ARTERIOVENOUS MALFORMATION HEMORRHAGE MUST BE RECOGNIZED IN A TIMELY FASHION TO ALLOW FOR NECESSARY TREATMENT
When a patient presents to an emergency department with the new onset of headache, lethargy or altered mental status without the development of a "focal" neurological deficit, it is imperative that intracranial hemorrhage be high in the differential diagnosis list. One can suffer a subarachnoid hemorrhage or an intracerebral hemorrhage without focal neurological deficit but with severe headache and altered mental status. What should be done to evaluate such a patient? A CT scan of the head. When should it be performed? quickly. Why? Because the causes of subarachnoid hemorrhages are treatable if diagnosed and treated before the lesion rebleeds. The same is applicable to arteriovenous malformations (AVMs)within the brain.

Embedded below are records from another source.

/-- The names of its sink objects, in sink order; a void one is named with zeros. -/
def State.sinkNames (s : State) (l : Launch) : List (BitVec 128) :=
  match s.graphOf l with
  | none => []
  | some g => g.sinks.flatMap (fun n =>
      (g.into n).flatMap (fun e => (objsOf l.objs e.src e.sport).map (fun o => nameBits o.name)))

/-- Append the record of a completed launch; every 256th is followed by a checkpoint. -/
def State.record (s : State) (l : Launch) (st : Status) : State :=
  let x := s.part l.part
  let ins := s.sourceNames l
  let outs := s.sinkNames l
  let jid := ((s.jobs.find l.job).map (·.id)).getD 0
  let code := match st with | .done => 0 | .cancelled => 1 | .faulted => 2
  let b := fit 32 x.prev ++ fit 32 s.meas ++ leBytes l.serial 8 ++ leBytes l.dial0 8 ++ leBytes l.dial1 8
    ++ leBytes jid 4 ++ leBytes l.part 1 ++ leBytes code 1 ++ leBytes ins.length 2 ++ leBytes outs.length 2
    ++ List.replicate 30 0 ++ (ins ++ outs).flatMap bytes128
  let s := (s.toRing l.part b).modPart l.part (fun y => { y with
    prev := sha256 b, nrec := y.nrec + 1, lastSer := l.serial })
  if (x.nrec + 1) % 256 = 0 then s.checkpoint l.part else s

/-! ## The end of a launch (R18, R19, R308) -/

/-- May the launch complete now? -/
def State.launchOver (s : State) (l : Launch) : Bool :=
  l.status.isNone && (if l.cancel then s.liveUnits l.serial == 0 else s.launchDone l)

/-- Do subscriptions that the launch's tasks created still stand (R308)? -/
def State.subsStand (s : State) (l : Launch) : Bool := s.subs.any (fun u => u.launch == l.serial)

/-- The source number of the ring gateway of a launch's home cluster (R22, R198). -/
def State.homeSrc (s : State) (l : Launch) : Nat :=
  let cl := ((s.part l.part).clusters[l.base]?).getD 0
  cl / 8 * 8192 + cl % 8 * 512 + 385

/-- A core after its launch: nothing of it is armed. -/
def disarmed (ln : Nat) (k : Core) : Core :=
  { k with armed := false, rowArmed := false, launch := 0, tasks := [], region := {},
           chains := k.chains.filter (fun x => x.2.launch != ln) }

/-- The launch completes: its subscriptions and circuits are gone, its cores disarmed, its status and Dial value
noted (R18, R19, R308). -/
def State.closeLaunch (s : State) (l : Launch) : State :=
  let st : Status := if l.fault then .faulted else if l.cancel then .cancelled else .done
  let s := s.dropSubs (fun u => u.launch == l.serial)
  let s := { s with circuits := s.circuits.filter (fun x => x.launch != l.serial) }
  let s := (s.coresOf l.serial).foldl (fun s c => s.modCore c (disarmed l.serial)) s
  s.modLaunch l.serial (fun l => { l with status := some st, dial1 := s.dial })

/-- Does a completed launch's record go ahead of another's of the partition: an earlier Dial value, or the same and the
lower home source (R259)? -/
def State.recordsFirst (s : State) (y l : Launch) : Bool :=
  y.part == l.part && y.status.isSome && !y.noted
    && decide (y.dial1 < l.dial1 ∨ y.dial1 = l.dial1 ∧ s.homeSrc y < s.homeSrc l)

/-- LAUNCH_COMPLETION (R18, R19, R259, R308): the subscriptions that still stand are removed, their updates
applied ahead of the removal mark unless a cancel drops them; then the launch completes. Once its Dial value is past,
so that no other launch of the partition can complete at it, its record is written in the order of R259, and the
launch's node completes. -/
def execLaunchCompletion (launch : Nat) (s : State) : Result :=
  match s.launches.find launch with
  | none => .next s
  | some l =>
    match l.status with
    | none =>
      if !s.launchOver l then .next s
      else if !l.cancel && s.subsStand l then
        .next (s.modSubs (fun u => u.launch == launch && !u.closed) Sub.remove)
      else .next (s.closeLaunch l).refresh
    | some st =>
      if l.noted || s.dial ≤ l.dial1 || s.launches.any (fun x => s.recordsFirst x.2 l) then .next s
      else .next ((((s.record l st).modLaunch launch (fun l => { l with noted := true })).endNode l.gr l.node
        st).refresh)
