/-- Apply a relocation to its section (R280). -/
def relocate (f : List Byte) (l : List Section) (r : List Byte) : List Section :=
  let v := (symbolValue f l (field r 12 4) + field r 16 8) % 2 ^ 64
  let off := field r 4 4
  match l[field r 0 4]? with
  | none => l
  | some x =>
    let d := if field r 8 1 = 1 then overlay x.data off (leBytes v 8)
      else patchLi (patchLi (patchLi (patchLi x.data off v) (off + 4) (v / 2 ^ 16)) (off + 12) (v / 2 ^ 32))
        (off + 20) (v / 2 ^ 48)
    l.set (field r 0 4) { x with data := d }

/-- The sections of a loaded object: addresses given, relocations applied. -/
def loadedSections (loads : Nat) (used : List (Nat × Nat)) (f : List Byte) : List Section :=
  let h := clfHeader f
  let es := entries f h.sectoff h.nsect 32
  let l := giveAddrs loads ((enum es).map (fun x => (x.1, field x.2 7 1 % 64, clfSection f x.2))) used
  (entries f h.reloff h.nrel 24).foldl (relocate f) l

/-- Write a global section into the partition's memory; `none` where its pages are not mapped. -/
def State.placeSection (s : State) (p : Nat) (x : Section) : Option State :=
  ((s.translateAll 4 p x.va.toNat false x.data.length).orElse
      (fun _ => s.translateAll 4 p x.va.toNat true x.data.length)).map
    (fun pas => (s.keyed p pas true).physWrite pas x.data false)

/-- Write sections; those whose pages are not mapped are left. -/
def State.placeSections (s : State) (p : Nat) (l : List Section) : State × List Section :=
  l.foldl (fun a x => match a.1.placeSection p x with
    | some s => (s, a.2)
    | none => (a.1, a.2 ++ [x])) (s, [])

/-- Add a checked object to a partition (R286, R287). -/
def State.addObject (s : State) (p : Nat) (f : List Byte) : State :=
  let l := loadedSections s.loads (s.part p).given f
  let y := s.placeSections p (l.filter (·.isGlobal))
  let o : Object :=
    { id := s.fresh, part := p, sects := l, graphs := clfGraphs l
      lgs := (ofKind l 7).map (fun x => (x.va, clfLGraph x.data)), names := clfNames l
      file := if y.2.isEmpty then [] else f, pending := y.2 }
  let s := y.1.modPart p (fun x => { x with
    given := (l.filter (·.isGlobal)).map (fun y => (y.va.toNat, max 1 y.data.length)) ++ x.given })
  { s with objects := s.objects ++ [o], loads := s.loads + 1, fresh := s.fresh + 1 }

/-- A load that waits for pages goes on (R287, notes/assumptions/64.md). -/
def State.continueLoad (s : State) (p : Nat) (o : Object) : State :=
  let y := s.placeSections p o.pending
  let o' := { o with pending := y.2, file := if y.2.isEmpty then [] else o.file }
  { y.1 with objects := y.1.objects.map (fun x => if x.id = o.id then o' else x) }

/-- OBJECT_LOAD (R286): the first failing check refuses the object and is reported with the index that
failed; a rank-rule failure is also a configuration error (R142). A load of the file whose loading has not completed
goes on with it. -/
def execObjectLoad (p : Nat) (file : List (BitVec 8)) (s : State) : Result :=
  if !s.booted then .next s
  else match s.objects.find? (fun o => o.part == p && !o.pending.isEmpty && o.file == file) with
  | some o => .next (s.continueLoad p o)
  | none =>
    match loadFault (s.part p).clusters.length (s.part p).accept file with
    | none => .next (s.addObject p file)
    | some (k, i) =>
      let s := { s with hostOut := s.hostOut ++ [.loadError k i] }
      if k = 7 ∧ (check7rank (clfGraphs (clfSections file))).isSome then
        .next ({ s with free := s.free + 1 }.report p regSrc 14 6 0 (Config.freeWord s.free) 0 0)
      else .next s

/-- OBJECT_UNLOAD (R287): refused while a live job names the object. -/
def execObjectUnload (p obj : Nat) (s : State) : Result :=
  if !s.booted then .next s
  else if s.jobs.any (fun j => j.2.obj == obj && j.2.status.isNone) then
    .next { s with hostOut := s.hostOut ++ [.refused 3] }
  else .next { s with objects := s.objects.filter (fun o => !(o.id == obj && o.part == p)) }

end Sys2Proof.Machine
end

In my client's case, there was the new onset of a severe headache with lethargy. He was taken to a local hospital where he was evaluated in the ER. He was admitted to the floor for observation but no imaging studies were ordered. Some eight hours later, he decompensated neurologically and became comatose. One pupil dilated. He had an immediate CT scan that showed an intracerebral hemorrhage from an AVM. Surgery was performed to evacuate the blood clot and relieve the pressure. There was some permanent injury to the brain as a result of this delayed diagnosis. Time is of the essence when there is an intracranial hemorrhage and all medical care personnel have to look for such hemorrhages as a source of sudden severe headache in aptients who come to the ER.